### Records for processing
++++++++++
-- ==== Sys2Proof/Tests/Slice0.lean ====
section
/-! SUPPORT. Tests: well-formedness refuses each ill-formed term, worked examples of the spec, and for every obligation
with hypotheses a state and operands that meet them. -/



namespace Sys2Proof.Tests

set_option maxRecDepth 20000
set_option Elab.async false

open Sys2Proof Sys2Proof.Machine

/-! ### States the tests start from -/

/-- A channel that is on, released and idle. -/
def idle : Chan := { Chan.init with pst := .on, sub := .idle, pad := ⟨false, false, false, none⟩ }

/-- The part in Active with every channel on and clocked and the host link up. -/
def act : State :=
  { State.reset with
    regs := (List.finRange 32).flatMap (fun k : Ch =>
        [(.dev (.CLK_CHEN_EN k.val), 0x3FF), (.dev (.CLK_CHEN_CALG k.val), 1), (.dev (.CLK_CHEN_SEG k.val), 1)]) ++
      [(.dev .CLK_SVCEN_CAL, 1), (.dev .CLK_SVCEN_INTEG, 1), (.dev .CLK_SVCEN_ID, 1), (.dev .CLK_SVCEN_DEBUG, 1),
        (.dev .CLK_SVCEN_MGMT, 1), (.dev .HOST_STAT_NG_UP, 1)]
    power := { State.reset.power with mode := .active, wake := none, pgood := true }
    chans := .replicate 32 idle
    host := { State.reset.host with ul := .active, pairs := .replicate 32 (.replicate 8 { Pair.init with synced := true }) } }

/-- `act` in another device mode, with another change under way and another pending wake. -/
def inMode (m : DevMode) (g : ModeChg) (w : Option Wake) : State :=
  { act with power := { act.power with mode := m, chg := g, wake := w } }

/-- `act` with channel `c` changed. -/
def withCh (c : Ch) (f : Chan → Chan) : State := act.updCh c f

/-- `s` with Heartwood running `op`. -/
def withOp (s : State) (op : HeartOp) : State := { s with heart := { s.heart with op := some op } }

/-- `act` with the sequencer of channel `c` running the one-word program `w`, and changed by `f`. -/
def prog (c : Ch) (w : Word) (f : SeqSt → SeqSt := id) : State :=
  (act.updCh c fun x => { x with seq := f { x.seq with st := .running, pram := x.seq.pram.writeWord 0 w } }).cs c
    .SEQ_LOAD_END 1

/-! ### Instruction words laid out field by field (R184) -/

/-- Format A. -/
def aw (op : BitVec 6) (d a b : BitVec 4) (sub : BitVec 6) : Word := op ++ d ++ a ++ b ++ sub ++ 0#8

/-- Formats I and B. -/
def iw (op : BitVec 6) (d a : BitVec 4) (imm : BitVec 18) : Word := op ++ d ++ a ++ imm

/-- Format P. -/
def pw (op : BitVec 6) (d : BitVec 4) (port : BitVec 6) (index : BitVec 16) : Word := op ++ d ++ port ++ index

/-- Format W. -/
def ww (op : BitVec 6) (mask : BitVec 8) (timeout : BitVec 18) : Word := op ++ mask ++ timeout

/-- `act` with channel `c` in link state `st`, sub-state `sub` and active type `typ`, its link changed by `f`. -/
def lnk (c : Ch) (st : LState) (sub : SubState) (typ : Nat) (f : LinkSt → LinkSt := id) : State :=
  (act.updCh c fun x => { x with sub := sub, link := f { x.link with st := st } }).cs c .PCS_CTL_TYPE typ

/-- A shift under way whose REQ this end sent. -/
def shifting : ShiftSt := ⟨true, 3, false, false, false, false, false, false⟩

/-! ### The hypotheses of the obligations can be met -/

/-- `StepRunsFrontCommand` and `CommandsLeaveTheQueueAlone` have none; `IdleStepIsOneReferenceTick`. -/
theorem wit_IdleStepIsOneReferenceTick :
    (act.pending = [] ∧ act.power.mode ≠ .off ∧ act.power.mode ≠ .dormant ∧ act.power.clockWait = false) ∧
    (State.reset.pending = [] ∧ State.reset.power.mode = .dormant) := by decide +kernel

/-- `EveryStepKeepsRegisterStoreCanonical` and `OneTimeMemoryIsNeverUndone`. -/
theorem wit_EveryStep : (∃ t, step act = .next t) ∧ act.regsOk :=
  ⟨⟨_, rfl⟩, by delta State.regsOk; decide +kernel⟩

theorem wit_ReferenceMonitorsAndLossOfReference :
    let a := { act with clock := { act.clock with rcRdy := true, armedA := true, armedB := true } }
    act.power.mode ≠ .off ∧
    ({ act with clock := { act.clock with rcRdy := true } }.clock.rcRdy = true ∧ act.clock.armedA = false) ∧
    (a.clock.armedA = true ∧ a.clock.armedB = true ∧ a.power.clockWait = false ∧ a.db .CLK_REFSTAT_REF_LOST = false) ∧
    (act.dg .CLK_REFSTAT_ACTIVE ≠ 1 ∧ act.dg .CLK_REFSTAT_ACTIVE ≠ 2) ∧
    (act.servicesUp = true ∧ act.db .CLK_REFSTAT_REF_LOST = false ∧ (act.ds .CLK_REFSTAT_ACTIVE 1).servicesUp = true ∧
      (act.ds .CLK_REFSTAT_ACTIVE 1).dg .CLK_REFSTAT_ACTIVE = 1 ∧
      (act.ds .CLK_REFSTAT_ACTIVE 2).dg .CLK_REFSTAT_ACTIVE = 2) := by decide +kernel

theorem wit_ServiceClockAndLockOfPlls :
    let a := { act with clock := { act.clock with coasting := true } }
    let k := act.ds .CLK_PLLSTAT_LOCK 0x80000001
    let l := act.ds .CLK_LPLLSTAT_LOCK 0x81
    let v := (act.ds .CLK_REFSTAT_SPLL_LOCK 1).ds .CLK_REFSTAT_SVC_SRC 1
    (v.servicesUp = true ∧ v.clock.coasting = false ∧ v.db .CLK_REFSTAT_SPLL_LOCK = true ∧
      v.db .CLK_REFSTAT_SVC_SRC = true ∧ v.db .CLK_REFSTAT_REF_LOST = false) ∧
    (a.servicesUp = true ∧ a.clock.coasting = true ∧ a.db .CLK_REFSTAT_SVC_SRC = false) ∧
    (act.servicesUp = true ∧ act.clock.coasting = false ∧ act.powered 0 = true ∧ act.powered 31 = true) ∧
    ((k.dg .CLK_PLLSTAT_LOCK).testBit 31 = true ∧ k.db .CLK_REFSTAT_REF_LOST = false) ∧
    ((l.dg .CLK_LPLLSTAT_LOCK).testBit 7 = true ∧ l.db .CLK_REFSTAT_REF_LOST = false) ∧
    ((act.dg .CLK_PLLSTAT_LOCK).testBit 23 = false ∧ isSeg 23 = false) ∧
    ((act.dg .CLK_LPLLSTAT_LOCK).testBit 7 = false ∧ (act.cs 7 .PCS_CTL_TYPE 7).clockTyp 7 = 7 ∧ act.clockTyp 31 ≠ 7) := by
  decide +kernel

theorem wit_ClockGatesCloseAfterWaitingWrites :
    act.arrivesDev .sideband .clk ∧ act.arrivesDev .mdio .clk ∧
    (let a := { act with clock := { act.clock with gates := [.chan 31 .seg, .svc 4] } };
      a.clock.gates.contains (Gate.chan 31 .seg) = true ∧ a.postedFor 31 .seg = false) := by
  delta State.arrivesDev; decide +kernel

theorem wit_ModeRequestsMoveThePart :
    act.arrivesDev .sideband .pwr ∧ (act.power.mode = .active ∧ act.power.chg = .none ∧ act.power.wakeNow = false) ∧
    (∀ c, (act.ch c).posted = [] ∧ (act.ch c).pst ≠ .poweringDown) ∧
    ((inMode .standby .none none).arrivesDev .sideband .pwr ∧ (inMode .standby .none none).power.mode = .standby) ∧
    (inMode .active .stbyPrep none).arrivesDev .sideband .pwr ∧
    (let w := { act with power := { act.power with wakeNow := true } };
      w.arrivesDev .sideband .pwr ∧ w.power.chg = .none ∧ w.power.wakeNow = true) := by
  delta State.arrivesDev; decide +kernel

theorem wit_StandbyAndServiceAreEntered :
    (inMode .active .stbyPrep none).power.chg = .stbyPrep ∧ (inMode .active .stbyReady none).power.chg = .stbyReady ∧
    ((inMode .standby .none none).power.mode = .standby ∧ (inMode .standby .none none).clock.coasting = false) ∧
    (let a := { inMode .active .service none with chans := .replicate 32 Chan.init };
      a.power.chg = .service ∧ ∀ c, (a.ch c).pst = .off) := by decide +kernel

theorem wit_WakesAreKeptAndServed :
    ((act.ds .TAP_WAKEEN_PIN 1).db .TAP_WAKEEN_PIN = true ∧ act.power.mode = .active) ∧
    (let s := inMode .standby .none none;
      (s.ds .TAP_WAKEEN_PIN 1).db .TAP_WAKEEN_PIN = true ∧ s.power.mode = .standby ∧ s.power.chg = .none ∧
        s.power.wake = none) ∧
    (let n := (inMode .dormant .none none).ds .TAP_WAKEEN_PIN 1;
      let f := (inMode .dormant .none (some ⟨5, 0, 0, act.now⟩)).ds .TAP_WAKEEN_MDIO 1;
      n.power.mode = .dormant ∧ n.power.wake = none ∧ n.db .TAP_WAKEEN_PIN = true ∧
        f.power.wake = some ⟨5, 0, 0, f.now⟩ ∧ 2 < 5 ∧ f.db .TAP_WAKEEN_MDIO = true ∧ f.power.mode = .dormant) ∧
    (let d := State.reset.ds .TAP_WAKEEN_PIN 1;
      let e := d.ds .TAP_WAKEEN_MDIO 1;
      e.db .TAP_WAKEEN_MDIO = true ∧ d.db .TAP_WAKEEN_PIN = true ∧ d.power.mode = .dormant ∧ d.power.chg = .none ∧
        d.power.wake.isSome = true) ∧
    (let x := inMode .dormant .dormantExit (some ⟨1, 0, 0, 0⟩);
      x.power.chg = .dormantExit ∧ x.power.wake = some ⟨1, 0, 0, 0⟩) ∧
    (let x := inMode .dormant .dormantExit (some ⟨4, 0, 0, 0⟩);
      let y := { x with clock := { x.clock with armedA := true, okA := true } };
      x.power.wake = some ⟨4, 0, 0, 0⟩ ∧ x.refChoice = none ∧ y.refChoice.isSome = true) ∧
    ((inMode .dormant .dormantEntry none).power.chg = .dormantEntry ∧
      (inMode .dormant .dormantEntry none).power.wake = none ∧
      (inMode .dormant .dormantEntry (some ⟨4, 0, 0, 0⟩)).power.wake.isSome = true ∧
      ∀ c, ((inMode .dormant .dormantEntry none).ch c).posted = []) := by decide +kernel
++++++++++
Set down exactly the lines of the data above, beginning with the line that has "[(.dev (.CLK_CHEN_EN k.val), 0x3FF), (.dev" and ending with the line that has "I and B. -/", and no others.

### Response
        [(.dev (.CLK_CHEN_EN k.val), 0x3FF), (.dev (.CLK_CHEN_CALG k.val), 1), (.dev (.CLK_CHEN_SEG k.val), 1)]) ++
      [(.dev .CLK_SVCEN_CAL, 1), (.dev .CLK_SVCEN_INTEG, 1), (.dev .CLK_SVCEN_ID, 1), (.dev .CLK_SVCEN_DEBUG, 1),
        (.dev .CLK_SVCEN_MGMT, 1), (.dev .HOST_STAT_NG_UP, 1)]
    power := { State.reset.power with mode := .active, wake := none, pgood := true }
    chans := .replicate 32 idle
    host := { State.reset.host with ul := .active, pairs := .replicate 32 (.replicate 8 { Pair.init with synced := true }) } }

/-- `act` in another device mode, with another change under way and another pending wake. -/
def inMode (m : DevMode) (g : ModeChg) (w : Option Wake) : State :=
  { act with power := { act.power with mode := m, chg := g, wake := w } }

/-- `act` with channel `c` changed. -/
def withCh (c : Ch) (f : Chan → Chan) : State := act.updCh c f

/-- `s` with Heartwood running `op`. -/
def withOp (s : State) (op : HeartOp) : State := { s with heart := { s.heart with op := some op } }

/-- `act` with the sequencer of channel `c` running the one-word program `w`, and changed by `f`. -/
def prog (c : Ch) (w : Word) (f : SeqSt → SeqSt := id) : State :=
  (act.updCh c fun x => { x with seq := f { x.seq with st := .running, pram := x.seq.pram.writeWord 0 w } }).cs c
    .SEQ_LOAD_END 1

/-! ### Instruction words laid out field by field (R184) -/

/-- Format A. -/
def aw (op : BitVec 6) (d a b : BitVec 4) (sub : BitVec 6) : Word := op ++ d ++ a ++ b ++ sub ++ 0#8

/-- Formats I and B. -/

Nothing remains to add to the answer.